UpStudy AI · Accepted Answer

To determine the relationship between a 90% confidence interval and a 99% confidence interval for a population proportion $$ p $$, we need to understand how confidence intervals are constructed.

1. **Confidence Level**: The confidence level indicates the degree of certainty that the interval contains the true population parameter. A higher confidence level means that we are more certain that the interval contains the true parameter.

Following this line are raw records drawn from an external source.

/-! ## What a raised cause leaves behind (R131) -/

/-- The ride is held: the state in which every raise outside CONFIG leaves the part. -/
structure Part.HeldAll (q : Part) (c : Cause) : Prop where
  stopped : q.mc.mode = .stopped
  latched : q.mc.latch = true
  cause : c ∈ q.mc.causes
  permits : ∀ z, (q.device z).permit = .hold
  injection : q.ring.bcastPending = true
  idle : q.rs.setting = none
  noRequests : q.rs.requests = []
  committed : ∀ r ∈ q.rs.routes, r.phase = .committed

/-- What tracking keeps of the zones and trains when SET routes and settings are undone: a zone that was not RESERVED
keeps all but its flank count, a train all but its reserved zone. -/
structure Part.TrackKept (p q : Part) : Prop where
  zones : ∀ z, (p.zone z).state ≠ .reserved → { q.zone z with flank := (p.zone z).flank } = p.zone z
  trains : ∀ x, { q.train x with reserved := (p.train x).reserved } = p.train x

/-- The event queue and its numbers after a raise from `p`: HOLD_ALL, then MODE_CHANGED if the mode changed (R131). -/
def Part.mgmtAfterRaise (p : Part) (c : Cause) (entry : Option EntryId) : Mgmt :=
  let m := p.mgmt.queueEvent p.ring.ringTime none none (.holdAll c (!p.mc.latch) entry)
  if p.mc.mode.mayRelease then m.queueEvent p.ring.ringTime none none (.modeChanged p.mc.mode .stopped) else m

/-- `q` is what one raise of `c` makes of `p`, whole (R131): its effects, and everything it leaves as it was. -/
structure Part.RaisedTo (p q : Part) (c : Cause) : Prop where
  held : q.HeldAll c
  causes : ∀ x, x ∈ q.mc.causes ↔ x = c ∨ x ∈ p.mc.causes
  mode : q.mc =
    { p.mc with mode := .stopped, latch := true, causes := q.mc.causes
                first := if p.mc.latch then p.mc.first else some c
                healthy := if p.mc.mode.mayRelease then false else p.mc.healthy }
  ring : q.ring =
    { p.ring with bcastPending := true
                  bcastTimer := if p.mc.latch then p.ring.bcastTimer else some (p.ring.ringTime + p.periods 1) }
  routes : q.rs.routes = p.rs.routes.filter (fun r => r.phase == .committed)
  devices : ∀ z, q.device z = { p.device z with permit := .hold }
  records : q.mgmt = p.mgmtAfterRaise c none
  tracking : p.TrackKept q
  claims : p.ClaimsFreed q p.heldAllClaims
  lines : q.lines = p.lines
  store : q.store = p.store
  classifier : q.cls = p.cls
  dispatch : q.dsp = p.dsp
  counters : q.cnt = p.cnt

/-- Steps 1 to 3 of R43: zone `z`, which names train `x`, is FAULT with every timer cancelled; where it is the tail zone of
`x` it names no train, and `x` no tail zone. -/
def Part.zoneFaulted (p : Part) (z : ZoneId) (x : TrainId) (reason : FaultReason) : Part :=
  (p.modZone z (fun d =>
    { d with state := .fault, occupant := if (p.train x).tail = some z then none else some x, epoch := d.epoch + 1
             reason := some reason, deadline := none, remainder := none, pauseMark := false, trap := .none
             trapExpiry := none, transitExpiry := none, releaseTimer := none })).modTrain x
    (fun t => { t with tail := if t.tail = some z then none else t.tail })

/-- `q` is what a tracking fault with this reason in zone `z`, which names train `x`, makes of `p` outside CONFIG (R43): the
zone is FAULT with every timer cancelled, it keeps its train unless it is that train's tail zone, the routes out of it are
gone, TRACKING_FAULT is queued at `t`, and the cause TRACKING holds the ride; the state of `x` is left to the caller. -/
structure Part.FaultedTo (p q : Part) (z : ZoneId) (x : TrainId) (reason : FaultReason) (t : RingTime) : Prop where
  held : q.HeldAll .tracking
  causes : ∀ c, c ∈ q.mc.causes ↔ c = .tracking ∨ c ∈ p.mc.causes
  mode : q.mc =
    { p.mc with mode := .stopped, latch := true, causes := q.mc.causes
                first := if p.mc.latch then p.mc.first else some .tracking
                healthy := if p.mc.mode.mayRelease then false else p.mc.healthy }
  zone : q.zone z =
    { p.zone z with
      state := .fault, occupant := if (p.train x).tail = some z then none else some x, epoch := (p.zone z).epoch + 1
      reason := some reason, deadline := none, remainder := none, pauseMark := false, trap := .none
      trapExpiry := none, transitExpiry := none, releaseTimer := none, flank := (q.zone z).flank }
  zones : ∀ w, w ≠ z → (p.zone w).state ≠ .reserved → { q.zone w with flank := (p.zone w).flank } = p.zone w
  train : { q.train x with reserved := (p.train x).reserved, state := (p.train x).state } =
    { p.train x with tail := if (p.train x).tail = some z then none else (p.train x).tail }
  trains : ∀ y, y ≠ x → { q.train y with reserved := (p.train y).reserved } = p.train y
  claims : ((p.zoneFaulted z x reason).modTrain x (fun r => { r with state := (q.train x).state })).ClaimsFreed q
    (p.faultClaims z)
  routes : q.rs.routes = p.rs.routes.filter (fun r => r.zone != z && r.phase == .committed)
  devices : ∀ w, q.device w = { p.device w with permit := .hold }
  records : q.mgmt =
    ({ p with mgmt := p.mgmt.queueEvent t (some z) (some x) (.trackingFault reason) } : Part).mgmtAfterRaise .tracking none
  ring : q.ring =
    { p.ring with bcastPending := true
                  bcastTimer := if p.mc.latch then p.ring.bcastTimer else some (p.ring.ringTime + p.periods 1) }
  lines : q.lines = p.lines
  store : q.store = p.store
  classifier : q.cls = p.cls
  dispatch : q.dsp = p.dsp
  counters : q.cnt = p.cnt

/-! ## The part at its reset values -/

/-- Every block at the value its rule gives after every reset (R1, R11, R20, R23, R45, R62, R63, R91, R124, R154, R157,
R162, R164, R166, R170, R176, R177, R179, R181, R182); the lines, the override budget and the reset cause apart. -/
structure Part.AtResetValues (p : Part) : Prop where
  unloaded : (∀ n : NodeId, p.store.nodes[n] = none) ∧ (∀ z : ZoneId, p.store.zones[z] = none) ∧ (∀ i : RouteId, p.store.routes[i] = none) ∧
    (∀ i : SwitchId, p.store.switches[i] = none) ∧ (∀ i : EntryId, p.store.placement[i] = none) ∧ (∀ i : EntryId, p.store.estops[i] = none)
  params : p.store.params =
    { cyclePeriod := 10, silenceLimit := 200, unlisted := .drop, dispatchGap := 0, switchLimit := 5000
      slowThreshold := 0, lapThreshold := 0 }
  levels : ∀ n : NodeId, p.cls.levels[n] = none ∧ p.cls.lastCounter[n] = none
  zones : ∀ z, p.zone z =
    { state := .unarmed, occupant := none, epoch := 0, entryTime := none, trap := .none, speed := none, deadline := none
      remainder := none, pauseMark := false, reason := none, lastBranch := .b, trapExpiry := none
      transitExpiry := none, releaseTimer := none, flank := 0 }
  trains : ∀ x, p.train x =
    { state := .absent, head := none, tail := none, reserved := none, lastSpeed := none, divert := false, laps := 0
      serviceDue := false }
  setter : p.rs.setting = none ∧ p.rs.requests = [] ∧ p.rs.stack = [] ∧ p.rs.routes = [] ∧ p.rs.timer = none
  switches : ∀ i, p.switch i = { commanded := none, holders := 0, inService := false, lockLost := false }
  devices : ∀ z, p.device z =
    { permit := .hold, asSent := none, forwarded := none, sup := .unsupervised, timer := none, changeTime := none
      latch := false }
  dispatch : p.dsp = { last := none, gap := .met, expiry := none }
  mode : p.mc.mode = .config ∧ p.mc.latch = false ∧ p.mc.causes = [] ∧ p.mc.first = none ∧ p.mc.healthy = false ∧
    ∀ i : EntryId, p.mc.estopMem[i] = none
  ring : p.ring =
    { ringTime := 0, synced := false, cIn := .waitIdle, fIn := .waitIdle, fOut := none, cOut := none, down := [], up := []
      bcastPending := false, bcastTimer := none, silent := false, silenceTimer := some 2000, lastCycleStart := none
      linkDown := false, linkTimer := some 200, lastFinStart := none, repTimer := none, linkFaultPending := false
      linkFaultCount := 0 }
  management : p.mgmt =
    { responses := [], precedence := none, resetPending := false, frameError := false, loadTainted := false
      evqOverflow := false, healthAlert := false, events := [], seq := 0
      reporting := { batch := .off, mask := { tracking := true, dispatch := true, health := true } }
      setting := none, signature := none }
  frames : p.cnt.cIn = .zero ∧ p.cnt.fIn = .zero ∧ p.cnt.fOut = .zero ∧ p.cnt.cOutForwarded = 0
  health : (∀ n : NodeId, p.cnt.nodes[n] = { stray := 0, edgeLoss := 0, alerted := false }) ∧
    ∀ z : ZoneId, p.cnt.devices[z] = { operations := 0, slow := 0, overrides := 0, alerted := false }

2. **Margin of Error**: The margin of error in a confidence interval is influenced by the critical value associated with the confidence level. For a given sample size and sample proportion, the margin of error is calculated as:
   $$
   \text{Margin of Error} = z \cdot \sqrt{\frac{\overline{p}(1 - \overline{p})}{n}}
   $$
   where $$ z $$ is the z-score corresponding to the desired confidence level, $$ \overline{p} $$ is the sample proportion, and $$ n $$ is the sample size.

3. **Critical Values**:
   - For a 90% confidence level, the critical value $$ z $$ is approximately 1.645.
   - For a 99% confidence level, the critical value $$ z $$ is approximately 2.576.

4. **Comparison**:
   - Since the critical value for the 99% confidence interval (2.576) is greater than that for the 90% confidence interval (1.645), the margin of error for the 99% confidence interval will be larger.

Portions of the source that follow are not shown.